Stored data
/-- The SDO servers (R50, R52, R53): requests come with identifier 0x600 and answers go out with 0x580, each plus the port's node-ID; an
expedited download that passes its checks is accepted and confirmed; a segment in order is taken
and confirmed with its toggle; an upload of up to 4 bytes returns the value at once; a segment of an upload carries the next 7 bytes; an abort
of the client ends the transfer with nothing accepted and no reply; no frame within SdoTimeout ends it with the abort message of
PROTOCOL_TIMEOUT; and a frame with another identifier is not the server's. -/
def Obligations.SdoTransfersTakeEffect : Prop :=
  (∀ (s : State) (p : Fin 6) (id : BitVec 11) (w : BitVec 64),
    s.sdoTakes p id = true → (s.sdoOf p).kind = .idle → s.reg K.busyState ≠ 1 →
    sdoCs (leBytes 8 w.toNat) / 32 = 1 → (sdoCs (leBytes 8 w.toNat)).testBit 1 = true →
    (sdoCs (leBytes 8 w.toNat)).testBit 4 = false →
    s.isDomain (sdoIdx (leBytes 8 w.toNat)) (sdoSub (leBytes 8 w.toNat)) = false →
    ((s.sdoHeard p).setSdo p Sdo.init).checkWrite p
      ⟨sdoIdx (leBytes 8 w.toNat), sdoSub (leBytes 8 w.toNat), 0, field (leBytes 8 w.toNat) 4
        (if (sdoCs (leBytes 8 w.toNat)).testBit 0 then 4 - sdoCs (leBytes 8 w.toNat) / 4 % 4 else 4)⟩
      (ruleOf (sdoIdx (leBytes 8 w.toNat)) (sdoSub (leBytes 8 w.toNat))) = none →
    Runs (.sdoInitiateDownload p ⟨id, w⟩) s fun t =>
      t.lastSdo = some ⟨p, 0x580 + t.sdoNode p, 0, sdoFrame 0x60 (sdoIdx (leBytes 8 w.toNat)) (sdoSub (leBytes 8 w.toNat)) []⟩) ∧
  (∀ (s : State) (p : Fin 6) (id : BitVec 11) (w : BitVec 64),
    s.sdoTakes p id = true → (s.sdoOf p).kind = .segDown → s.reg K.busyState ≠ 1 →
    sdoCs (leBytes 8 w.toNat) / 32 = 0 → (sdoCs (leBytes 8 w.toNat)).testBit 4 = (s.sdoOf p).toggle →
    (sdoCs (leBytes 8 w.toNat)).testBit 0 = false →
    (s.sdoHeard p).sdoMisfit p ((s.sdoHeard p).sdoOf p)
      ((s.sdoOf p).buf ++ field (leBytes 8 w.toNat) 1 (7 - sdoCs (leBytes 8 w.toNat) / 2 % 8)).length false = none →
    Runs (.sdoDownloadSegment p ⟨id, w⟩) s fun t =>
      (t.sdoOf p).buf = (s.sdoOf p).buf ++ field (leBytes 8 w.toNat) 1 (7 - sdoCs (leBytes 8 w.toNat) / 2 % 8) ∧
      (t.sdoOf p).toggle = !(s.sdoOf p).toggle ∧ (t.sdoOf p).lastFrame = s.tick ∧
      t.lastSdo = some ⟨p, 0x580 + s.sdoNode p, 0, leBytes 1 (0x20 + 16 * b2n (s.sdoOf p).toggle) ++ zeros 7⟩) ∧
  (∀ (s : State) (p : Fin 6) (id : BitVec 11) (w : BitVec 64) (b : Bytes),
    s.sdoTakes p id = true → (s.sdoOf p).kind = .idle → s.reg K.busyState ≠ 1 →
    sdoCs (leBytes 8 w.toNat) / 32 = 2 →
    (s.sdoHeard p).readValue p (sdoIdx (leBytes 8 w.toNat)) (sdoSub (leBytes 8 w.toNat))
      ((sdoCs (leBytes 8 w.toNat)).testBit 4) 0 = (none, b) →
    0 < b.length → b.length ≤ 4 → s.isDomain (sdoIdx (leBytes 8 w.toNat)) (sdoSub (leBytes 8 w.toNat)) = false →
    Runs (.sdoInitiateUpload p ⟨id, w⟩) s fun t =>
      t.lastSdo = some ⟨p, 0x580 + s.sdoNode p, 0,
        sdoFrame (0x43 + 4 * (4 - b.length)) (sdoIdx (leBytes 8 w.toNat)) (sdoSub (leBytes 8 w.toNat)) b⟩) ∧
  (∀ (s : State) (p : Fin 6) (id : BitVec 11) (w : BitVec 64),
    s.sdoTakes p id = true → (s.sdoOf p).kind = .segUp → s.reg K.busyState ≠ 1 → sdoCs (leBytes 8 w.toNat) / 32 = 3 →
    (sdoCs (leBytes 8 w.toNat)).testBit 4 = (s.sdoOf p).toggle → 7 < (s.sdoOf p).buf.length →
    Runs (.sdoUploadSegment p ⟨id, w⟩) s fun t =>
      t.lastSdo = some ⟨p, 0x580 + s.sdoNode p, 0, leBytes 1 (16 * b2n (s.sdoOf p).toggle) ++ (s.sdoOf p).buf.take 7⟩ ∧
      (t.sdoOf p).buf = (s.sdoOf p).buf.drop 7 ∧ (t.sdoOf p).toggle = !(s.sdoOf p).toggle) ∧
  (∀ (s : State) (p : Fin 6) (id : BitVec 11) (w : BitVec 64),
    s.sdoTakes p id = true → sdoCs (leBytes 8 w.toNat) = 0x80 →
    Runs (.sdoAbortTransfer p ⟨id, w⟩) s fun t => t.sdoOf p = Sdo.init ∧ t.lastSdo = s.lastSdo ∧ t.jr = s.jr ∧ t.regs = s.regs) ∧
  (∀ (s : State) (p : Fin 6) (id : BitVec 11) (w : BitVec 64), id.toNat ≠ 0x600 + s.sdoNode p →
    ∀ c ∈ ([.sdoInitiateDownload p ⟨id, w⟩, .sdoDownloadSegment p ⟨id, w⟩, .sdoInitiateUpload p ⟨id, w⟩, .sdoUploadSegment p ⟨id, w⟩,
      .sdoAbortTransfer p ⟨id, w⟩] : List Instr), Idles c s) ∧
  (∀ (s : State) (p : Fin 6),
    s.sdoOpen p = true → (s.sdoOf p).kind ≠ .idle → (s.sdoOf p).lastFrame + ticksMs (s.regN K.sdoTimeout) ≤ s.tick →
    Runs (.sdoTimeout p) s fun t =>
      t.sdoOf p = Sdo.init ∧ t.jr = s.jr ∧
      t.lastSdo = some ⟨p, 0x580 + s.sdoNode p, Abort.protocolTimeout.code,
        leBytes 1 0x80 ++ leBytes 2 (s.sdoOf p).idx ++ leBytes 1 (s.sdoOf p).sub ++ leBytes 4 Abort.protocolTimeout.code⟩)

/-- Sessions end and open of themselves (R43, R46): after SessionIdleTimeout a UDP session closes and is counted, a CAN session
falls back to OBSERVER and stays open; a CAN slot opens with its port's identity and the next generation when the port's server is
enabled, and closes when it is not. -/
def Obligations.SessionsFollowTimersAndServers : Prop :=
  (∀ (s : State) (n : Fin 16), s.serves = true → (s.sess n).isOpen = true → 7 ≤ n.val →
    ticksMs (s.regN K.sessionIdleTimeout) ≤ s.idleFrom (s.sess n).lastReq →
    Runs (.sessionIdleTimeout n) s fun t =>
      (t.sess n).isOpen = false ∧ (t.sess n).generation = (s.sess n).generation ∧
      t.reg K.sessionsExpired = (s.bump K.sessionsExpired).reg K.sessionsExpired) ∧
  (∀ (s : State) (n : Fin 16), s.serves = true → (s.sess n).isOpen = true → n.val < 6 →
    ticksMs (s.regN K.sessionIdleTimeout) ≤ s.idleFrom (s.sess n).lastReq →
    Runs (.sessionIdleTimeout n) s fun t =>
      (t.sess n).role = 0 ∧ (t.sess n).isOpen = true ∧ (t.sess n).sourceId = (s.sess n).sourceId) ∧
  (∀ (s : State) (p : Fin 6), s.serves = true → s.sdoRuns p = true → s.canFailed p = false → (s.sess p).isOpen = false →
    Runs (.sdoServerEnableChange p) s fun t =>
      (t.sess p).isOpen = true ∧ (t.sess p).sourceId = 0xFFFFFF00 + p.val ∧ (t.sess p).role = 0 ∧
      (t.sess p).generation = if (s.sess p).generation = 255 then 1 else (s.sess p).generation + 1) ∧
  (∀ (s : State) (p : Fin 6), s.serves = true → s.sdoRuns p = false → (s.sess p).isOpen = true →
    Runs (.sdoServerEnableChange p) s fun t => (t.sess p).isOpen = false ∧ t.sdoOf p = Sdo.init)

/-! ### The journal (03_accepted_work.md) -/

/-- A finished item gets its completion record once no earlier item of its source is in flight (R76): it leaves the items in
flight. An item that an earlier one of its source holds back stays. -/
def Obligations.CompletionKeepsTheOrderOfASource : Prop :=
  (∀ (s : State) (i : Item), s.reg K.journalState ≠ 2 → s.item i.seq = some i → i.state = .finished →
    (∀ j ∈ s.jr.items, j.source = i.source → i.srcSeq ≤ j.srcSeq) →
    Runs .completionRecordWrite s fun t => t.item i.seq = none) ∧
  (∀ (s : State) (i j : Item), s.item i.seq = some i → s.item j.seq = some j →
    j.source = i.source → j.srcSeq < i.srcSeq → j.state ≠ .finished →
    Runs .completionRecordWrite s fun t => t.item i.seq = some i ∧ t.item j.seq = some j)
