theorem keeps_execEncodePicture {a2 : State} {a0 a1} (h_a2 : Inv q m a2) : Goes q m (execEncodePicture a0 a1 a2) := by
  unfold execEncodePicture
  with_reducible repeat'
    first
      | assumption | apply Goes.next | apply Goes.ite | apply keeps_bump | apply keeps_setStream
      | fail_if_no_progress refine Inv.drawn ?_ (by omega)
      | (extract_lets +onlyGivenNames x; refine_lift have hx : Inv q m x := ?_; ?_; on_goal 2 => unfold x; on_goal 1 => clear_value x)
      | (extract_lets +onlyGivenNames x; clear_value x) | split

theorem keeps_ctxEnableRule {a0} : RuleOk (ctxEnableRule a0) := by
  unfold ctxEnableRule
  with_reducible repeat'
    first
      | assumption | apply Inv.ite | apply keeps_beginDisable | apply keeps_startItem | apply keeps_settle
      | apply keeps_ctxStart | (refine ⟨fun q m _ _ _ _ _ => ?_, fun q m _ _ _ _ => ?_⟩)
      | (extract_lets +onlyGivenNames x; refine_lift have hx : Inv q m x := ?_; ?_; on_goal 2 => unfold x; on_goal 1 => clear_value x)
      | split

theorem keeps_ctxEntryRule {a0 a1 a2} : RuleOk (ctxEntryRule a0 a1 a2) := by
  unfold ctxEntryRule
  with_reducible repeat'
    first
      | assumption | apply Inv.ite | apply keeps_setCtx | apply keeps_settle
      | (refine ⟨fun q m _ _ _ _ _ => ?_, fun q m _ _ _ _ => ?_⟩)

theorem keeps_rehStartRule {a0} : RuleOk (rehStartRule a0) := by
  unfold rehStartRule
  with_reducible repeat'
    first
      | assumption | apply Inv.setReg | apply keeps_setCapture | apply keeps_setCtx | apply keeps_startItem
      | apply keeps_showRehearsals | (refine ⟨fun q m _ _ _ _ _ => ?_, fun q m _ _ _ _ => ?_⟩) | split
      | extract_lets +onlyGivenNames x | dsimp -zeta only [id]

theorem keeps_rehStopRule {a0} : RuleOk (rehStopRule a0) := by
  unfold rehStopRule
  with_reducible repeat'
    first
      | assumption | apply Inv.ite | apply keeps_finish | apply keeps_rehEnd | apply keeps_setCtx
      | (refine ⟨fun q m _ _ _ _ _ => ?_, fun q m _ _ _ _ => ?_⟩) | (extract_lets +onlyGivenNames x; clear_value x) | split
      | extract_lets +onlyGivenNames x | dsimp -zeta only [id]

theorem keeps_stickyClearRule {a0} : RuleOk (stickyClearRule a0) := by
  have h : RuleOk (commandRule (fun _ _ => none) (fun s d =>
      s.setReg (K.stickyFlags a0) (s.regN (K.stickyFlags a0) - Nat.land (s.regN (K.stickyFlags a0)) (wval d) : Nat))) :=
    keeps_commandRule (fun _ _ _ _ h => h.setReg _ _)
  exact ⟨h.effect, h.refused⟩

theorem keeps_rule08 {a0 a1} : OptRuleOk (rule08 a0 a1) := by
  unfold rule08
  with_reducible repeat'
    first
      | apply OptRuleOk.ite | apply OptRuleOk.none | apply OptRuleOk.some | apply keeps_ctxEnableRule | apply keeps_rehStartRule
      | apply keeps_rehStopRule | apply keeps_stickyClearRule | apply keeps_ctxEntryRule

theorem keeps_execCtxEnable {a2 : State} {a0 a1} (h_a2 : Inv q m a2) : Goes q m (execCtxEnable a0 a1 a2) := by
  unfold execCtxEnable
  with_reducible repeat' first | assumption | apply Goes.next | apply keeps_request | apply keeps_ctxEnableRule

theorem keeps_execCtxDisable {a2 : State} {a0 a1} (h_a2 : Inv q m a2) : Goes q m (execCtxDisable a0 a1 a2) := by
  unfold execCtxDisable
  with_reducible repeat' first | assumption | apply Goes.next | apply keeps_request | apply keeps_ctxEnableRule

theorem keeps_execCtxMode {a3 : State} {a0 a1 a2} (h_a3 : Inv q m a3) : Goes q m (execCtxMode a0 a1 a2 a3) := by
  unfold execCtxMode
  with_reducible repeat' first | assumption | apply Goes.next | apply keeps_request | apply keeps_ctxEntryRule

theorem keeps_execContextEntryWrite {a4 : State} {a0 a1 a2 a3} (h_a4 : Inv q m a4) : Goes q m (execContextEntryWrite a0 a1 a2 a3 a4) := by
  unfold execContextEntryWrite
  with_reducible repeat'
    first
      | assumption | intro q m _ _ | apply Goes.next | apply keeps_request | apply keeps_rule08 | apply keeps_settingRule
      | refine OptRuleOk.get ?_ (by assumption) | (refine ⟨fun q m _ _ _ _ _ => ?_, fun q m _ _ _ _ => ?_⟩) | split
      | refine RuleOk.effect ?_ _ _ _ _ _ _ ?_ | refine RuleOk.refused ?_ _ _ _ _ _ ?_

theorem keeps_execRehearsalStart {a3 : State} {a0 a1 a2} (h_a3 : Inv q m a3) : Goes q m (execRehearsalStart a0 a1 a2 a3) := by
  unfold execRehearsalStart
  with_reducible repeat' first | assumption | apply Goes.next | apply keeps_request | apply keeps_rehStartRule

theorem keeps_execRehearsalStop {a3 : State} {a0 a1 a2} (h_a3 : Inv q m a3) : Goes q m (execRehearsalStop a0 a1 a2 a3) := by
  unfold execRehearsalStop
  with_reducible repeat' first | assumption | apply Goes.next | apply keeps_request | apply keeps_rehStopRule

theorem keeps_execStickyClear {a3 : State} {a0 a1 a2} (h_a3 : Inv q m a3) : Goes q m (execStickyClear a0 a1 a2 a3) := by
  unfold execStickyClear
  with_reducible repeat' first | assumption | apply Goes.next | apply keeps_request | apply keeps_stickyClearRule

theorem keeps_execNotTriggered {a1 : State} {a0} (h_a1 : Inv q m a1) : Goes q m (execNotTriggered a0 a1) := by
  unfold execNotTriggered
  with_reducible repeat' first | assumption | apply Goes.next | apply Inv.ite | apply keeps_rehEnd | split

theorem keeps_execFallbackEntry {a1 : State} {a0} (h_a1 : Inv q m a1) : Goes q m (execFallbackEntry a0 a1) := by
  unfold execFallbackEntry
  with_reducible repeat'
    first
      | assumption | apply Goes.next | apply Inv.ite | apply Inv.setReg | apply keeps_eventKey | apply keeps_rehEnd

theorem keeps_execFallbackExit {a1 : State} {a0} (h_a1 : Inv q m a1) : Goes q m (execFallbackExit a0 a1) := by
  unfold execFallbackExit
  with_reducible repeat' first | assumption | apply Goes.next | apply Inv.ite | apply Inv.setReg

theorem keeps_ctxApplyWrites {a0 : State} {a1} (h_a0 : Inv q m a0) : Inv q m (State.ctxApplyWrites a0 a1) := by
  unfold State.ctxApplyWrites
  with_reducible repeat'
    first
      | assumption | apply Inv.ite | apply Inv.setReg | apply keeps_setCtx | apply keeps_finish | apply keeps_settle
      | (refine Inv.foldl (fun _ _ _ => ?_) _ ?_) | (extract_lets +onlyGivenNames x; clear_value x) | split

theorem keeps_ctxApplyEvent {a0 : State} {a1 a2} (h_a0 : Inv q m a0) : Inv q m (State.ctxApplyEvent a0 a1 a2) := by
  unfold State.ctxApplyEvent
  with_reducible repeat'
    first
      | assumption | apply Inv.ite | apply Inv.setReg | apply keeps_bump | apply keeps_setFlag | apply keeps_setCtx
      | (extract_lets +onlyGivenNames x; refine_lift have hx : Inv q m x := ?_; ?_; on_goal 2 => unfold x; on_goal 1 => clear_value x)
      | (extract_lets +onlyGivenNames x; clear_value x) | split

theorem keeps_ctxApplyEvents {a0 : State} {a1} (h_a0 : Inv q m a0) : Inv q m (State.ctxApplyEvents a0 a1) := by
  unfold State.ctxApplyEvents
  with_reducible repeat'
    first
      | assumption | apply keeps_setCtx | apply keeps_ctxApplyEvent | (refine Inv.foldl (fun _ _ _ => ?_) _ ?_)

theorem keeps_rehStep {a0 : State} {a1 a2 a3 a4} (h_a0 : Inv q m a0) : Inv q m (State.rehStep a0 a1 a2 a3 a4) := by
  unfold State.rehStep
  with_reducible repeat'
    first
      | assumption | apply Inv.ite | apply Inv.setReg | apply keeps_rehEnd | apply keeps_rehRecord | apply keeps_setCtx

» To do
From the first line above through the line that contains "(ruleOf (sdoIdx (leBytes", quote each line exactly. Output nothing more.

» Response box
/-- The SDO servers (R50, R52, R53): requests come with identifier 0x600 and answers go out with 0x580, each plus the port's node-ID; an
expedited download that passes its checks is accepted and confirmed; a segment in order is taken
and confirmed with its toggle; an upload of up to 4 bytes returns the value at once; a segment of an upload carries the next 7 bytes; an abort
of the client ends the transfer with nothing accepted and no reply; no frame within SdoTimeout ends it with the abort message of
PROTOCOL_TIMEOUT; and a frame with another identifier is not the server's. -/
def Obligations.SdoTransfersTakeEffect : Prop :=
  (∀ (s : State) (p : Fin 6) (id : BitVec 11) (w : BitVec 64),
    s.sdoTakes p id = true → (s.sdoOf p).kind = .idle → s.reg K.busyState ≠ 1 →
    sdoCs (leBytes 8 w.toNat) / 32 = 1 → (sdoCs (leBytes 8 w.toNat)).testBit 1 = true →
    (sdoCs (leBytes 8 w.toNat)).testBit 4 = false →
    s.isDomain (sdoIdx (leBytes 8 w.toNat)) (sdoSub (leBytes 8 w.toNat)) = false →
    ((s.sdoHeard p).setSdo p Sdo.init).checkWrite p
      ⟨sdoIdx (leBytes 8 w.toNat), sdoSub (leBytes 8 w.toNat), 0, field (leBytes 8 w.toNat) 4
        (if (sdoCs (leBytes 8 w.toNat)).testBit 0 then 4 - sdoCs (leBytes 8 w.toNat) / 4 % 4 else 4)⟩
      (ruleOf (sdoIdx (leBytes 8 w.toNat)) (sdoSub (leBytes 8 w.toNat))) = none →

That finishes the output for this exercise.